* _Dataset records_:
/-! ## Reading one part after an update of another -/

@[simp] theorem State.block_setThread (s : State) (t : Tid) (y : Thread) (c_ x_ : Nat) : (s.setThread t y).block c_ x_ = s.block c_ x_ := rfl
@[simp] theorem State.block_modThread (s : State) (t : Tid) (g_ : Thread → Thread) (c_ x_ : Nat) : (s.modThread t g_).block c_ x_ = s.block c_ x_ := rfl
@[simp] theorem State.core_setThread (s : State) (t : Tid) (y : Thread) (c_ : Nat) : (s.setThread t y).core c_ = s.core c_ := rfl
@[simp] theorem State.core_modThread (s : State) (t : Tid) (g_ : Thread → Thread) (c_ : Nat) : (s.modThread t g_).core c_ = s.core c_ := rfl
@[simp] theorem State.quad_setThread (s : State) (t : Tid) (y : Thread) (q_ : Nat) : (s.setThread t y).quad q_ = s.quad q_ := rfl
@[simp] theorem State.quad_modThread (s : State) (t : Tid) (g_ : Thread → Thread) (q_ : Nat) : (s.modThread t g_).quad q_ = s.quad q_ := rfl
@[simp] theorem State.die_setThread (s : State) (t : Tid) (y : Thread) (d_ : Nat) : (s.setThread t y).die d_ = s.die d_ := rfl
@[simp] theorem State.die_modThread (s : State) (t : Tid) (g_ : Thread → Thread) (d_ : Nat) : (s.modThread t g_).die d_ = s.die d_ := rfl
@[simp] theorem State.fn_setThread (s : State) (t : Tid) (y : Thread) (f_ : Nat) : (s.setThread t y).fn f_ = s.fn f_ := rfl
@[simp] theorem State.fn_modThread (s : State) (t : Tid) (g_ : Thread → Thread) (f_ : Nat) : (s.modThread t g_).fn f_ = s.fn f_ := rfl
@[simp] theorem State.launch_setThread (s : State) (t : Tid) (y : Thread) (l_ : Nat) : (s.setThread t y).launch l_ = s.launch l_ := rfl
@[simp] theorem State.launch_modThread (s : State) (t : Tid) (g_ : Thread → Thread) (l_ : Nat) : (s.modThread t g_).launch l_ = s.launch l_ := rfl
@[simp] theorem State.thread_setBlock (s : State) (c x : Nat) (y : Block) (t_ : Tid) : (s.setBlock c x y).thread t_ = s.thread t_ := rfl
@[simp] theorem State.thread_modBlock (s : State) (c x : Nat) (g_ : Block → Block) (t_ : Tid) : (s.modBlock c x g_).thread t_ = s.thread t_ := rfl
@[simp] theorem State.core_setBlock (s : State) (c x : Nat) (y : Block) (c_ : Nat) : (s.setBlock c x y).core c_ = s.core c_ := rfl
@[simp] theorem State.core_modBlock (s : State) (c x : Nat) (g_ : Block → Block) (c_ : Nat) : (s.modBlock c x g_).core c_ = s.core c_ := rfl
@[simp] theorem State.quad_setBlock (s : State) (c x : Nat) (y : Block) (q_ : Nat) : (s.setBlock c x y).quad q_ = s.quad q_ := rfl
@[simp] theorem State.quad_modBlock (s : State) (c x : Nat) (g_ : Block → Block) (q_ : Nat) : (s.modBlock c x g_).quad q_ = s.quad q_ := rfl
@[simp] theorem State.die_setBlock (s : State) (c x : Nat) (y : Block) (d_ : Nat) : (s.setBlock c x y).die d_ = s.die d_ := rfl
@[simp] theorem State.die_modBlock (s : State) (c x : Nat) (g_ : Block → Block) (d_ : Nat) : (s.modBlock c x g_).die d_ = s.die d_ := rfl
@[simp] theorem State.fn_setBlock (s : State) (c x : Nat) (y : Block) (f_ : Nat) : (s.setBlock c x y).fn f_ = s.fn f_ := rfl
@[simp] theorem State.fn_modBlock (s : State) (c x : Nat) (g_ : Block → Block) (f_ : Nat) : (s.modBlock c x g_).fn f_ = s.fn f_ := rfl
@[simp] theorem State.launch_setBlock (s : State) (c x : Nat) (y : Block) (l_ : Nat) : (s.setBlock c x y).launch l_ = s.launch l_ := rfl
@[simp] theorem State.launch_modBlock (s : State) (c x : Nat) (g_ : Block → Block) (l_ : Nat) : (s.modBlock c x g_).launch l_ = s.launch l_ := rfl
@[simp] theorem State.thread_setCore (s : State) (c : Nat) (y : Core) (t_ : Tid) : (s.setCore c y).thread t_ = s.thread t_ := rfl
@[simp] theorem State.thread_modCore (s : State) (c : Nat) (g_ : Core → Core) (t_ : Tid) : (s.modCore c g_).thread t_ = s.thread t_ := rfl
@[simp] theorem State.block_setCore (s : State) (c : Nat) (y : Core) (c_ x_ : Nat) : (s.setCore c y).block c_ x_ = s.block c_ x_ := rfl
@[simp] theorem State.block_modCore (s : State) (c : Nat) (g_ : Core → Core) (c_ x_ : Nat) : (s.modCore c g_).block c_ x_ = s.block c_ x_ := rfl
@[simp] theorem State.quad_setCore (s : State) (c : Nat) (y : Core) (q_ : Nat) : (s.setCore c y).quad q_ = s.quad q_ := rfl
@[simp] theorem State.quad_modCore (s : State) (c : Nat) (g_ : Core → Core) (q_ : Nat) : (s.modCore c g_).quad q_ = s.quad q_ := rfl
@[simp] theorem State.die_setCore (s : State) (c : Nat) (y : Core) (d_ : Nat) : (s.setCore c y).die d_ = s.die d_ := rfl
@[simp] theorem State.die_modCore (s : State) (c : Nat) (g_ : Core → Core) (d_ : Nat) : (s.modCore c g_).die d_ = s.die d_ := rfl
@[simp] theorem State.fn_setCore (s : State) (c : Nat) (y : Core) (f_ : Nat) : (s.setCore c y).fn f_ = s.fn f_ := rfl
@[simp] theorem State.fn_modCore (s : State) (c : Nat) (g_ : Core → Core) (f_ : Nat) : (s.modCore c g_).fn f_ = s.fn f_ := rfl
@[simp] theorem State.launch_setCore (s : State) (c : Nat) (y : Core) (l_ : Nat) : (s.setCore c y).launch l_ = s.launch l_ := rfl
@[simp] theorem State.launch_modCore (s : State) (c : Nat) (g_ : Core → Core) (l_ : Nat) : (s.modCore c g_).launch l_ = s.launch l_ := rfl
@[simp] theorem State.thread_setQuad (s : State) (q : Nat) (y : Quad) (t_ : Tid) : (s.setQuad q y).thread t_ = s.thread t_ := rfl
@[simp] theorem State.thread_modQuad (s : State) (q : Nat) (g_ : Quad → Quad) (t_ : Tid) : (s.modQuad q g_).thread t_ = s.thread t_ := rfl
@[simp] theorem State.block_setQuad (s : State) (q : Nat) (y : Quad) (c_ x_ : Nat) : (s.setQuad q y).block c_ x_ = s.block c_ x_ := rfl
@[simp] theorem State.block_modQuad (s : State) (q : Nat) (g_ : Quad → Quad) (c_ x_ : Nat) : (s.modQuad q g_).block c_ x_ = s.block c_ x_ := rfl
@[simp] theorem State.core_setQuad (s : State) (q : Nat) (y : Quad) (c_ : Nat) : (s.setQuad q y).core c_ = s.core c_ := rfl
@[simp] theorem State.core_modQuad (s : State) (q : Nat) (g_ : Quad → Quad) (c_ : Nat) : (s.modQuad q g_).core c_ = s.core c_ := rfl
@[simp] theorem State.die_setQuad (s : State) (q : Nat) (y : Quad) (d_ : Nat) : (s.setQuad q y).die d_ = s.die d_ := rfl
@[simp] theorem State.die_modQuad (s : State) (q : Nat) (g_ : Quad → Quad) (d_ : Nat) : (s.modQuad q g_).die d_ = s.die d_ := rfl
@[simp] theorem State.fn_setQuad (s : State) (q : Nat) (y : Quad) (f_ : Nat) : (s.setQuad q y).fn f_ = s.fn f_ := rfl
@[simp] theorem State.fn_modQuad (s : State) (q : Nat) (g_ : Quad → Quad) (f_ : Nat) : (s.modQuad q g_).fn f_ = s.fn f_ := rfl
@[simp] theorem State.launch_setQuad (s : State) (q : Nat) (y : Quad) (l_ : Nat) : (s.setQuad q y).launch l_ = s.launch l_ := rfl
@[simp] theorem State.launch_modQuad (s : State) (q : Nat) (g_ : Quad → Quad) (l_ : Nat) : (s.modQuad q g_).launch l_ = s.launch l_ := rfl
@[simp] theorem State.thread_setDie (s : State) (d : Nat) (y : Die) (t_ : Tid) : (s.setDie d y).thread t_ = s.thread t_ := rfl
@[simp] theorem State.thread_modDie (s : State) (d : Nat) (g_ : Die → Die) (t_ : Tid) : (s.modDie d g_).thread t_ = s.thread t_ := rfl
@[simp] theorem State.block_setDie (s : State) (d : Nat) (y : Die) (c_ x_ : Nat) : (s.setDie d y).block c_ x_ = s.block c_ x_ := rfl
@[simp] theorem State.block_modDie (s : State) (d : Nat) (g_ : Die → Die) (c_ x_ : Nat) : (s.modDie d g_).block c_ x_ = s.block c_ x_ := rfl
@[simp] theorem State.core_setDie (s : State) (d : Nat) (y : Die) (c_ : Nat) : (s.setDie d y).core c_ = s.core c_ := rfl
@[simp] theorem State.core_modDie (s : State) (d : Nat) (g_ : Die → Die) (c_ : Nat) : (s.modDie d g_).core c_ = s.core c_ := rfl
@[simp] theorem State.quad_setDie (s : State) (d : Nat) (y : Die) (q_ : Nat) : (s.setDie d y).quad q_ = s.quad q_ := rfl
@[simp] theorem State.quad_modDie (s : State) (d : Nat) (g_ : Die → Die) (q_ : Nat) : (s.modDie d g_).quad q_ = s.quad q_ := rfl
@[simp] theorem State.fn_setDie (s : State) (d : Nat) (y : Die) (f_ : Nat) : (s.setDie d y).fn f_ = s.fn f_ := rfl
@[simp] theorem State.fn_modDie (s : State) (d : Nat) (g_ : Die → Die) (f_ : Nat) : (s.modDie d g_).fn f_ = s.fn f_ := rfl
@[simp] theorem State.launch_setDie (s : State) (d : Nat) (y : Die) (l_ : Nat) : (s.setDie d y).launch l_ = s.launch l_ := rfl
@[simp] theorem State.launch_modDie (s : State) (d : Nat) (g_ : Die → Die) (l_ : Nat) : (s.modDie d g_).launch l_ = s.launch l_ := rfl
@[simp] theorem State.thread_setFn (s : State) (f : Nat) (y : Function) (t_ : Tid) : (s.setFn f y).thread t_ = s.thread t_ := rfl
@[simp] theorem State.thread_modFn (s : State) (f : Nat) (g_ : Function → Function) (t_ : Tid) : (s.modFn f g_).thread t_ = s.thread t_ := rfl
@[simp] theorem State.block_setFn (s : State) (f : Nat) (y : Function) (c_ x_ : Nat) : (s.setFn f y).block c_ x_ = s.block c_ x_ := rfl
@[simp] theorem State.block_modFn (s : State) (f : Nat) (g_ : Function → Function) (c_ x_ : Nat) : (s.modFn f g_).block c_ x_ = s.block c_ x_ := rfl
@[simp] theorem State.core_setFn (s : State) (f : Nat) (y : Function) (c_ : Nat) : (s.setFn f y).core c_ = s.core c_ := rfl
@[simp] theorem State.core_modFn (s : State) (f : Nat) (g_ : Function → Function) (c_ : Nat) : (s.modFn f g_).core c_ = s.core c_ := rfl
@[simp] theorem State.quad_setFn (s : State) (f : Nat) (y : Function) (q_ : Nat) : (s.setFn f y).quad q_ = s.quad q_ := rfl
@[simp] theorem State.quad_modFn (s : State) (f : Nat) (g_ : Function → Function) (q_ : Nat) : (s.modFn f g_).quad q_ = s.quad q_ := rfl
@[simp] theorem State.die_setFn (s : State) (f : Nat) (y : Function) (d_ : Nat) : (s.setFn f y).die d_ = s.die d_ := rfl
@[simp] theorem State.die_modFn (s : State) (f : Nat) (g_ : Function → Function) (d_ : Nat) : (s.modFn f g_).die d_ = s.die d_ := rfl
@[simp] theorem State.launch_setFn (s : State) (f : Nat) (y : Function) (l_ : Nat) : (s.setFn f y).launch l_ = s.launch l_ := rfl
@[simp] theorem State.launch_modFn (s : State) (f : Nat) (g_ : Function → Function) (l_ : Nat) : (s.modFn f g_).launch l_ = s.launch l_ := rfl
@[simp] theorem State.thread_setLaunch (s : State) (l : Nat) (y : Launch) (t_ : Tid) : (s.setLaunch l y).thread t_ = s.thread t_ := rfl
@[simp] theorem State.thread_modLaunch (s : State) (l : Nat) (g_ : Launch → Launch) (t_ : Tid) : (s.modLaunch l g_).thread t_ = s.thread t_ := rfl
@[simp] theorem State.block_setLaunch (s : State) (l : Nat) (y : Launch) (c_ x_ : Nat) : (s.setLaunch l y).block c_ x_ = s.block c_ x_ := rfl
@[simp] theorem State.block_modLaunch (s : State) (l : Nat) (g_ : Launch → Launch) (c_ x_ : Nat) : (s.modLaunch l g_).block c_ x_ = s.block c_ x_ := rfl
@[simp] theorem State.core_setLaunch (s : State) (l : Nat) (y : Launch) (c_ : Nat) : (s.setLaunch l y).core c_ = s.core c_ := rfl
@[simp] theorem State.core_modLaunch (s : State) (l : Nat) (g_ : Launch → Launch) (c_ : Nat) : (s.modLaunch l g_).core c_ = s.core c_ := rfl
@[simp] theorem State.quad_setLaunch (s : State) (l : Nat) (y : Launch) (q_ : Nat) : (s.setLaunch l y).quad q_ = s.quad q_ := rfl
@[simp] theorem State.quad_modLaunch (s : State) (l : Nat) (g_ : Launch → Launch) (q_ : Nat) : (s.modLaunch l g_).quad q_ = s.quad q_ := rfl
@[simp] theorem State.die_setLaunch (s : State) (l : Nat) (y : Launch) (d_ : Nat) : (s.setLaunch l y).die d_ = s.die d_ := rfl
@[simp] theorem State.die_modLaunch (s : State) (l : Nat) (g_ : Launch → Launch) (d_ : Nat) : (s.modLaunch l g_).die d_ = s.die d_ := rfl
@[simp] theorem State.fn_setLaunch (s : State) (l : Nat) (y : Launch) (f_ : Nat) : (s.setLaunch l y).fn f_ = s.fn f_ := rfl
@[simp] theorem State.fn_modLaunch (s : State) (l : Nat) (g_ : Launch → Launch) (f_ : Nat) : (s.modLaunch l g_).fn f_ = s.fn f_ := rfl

* _How to complete this task_: For the lines above, output exactly those from the line containing "theorem State.block_modDie (s" through the line containing "d y).core c_ = s.core c_ := rfl", and skip the others.

* _Written answer_:
@[simp] theorem State.block_modDie (s : State) (d : Nat) (g_ : Die → Die) (c_ x_ : Nat) : (s.modDie d g_).block c_ x_ = s.block c_ x_ := rfl
@[simp] theorem State.core_setDie (s : State) (d : Nat) (y : Die) (c_ : Nat) : (s.setDie d y).core c_ = s.core c_ := rfl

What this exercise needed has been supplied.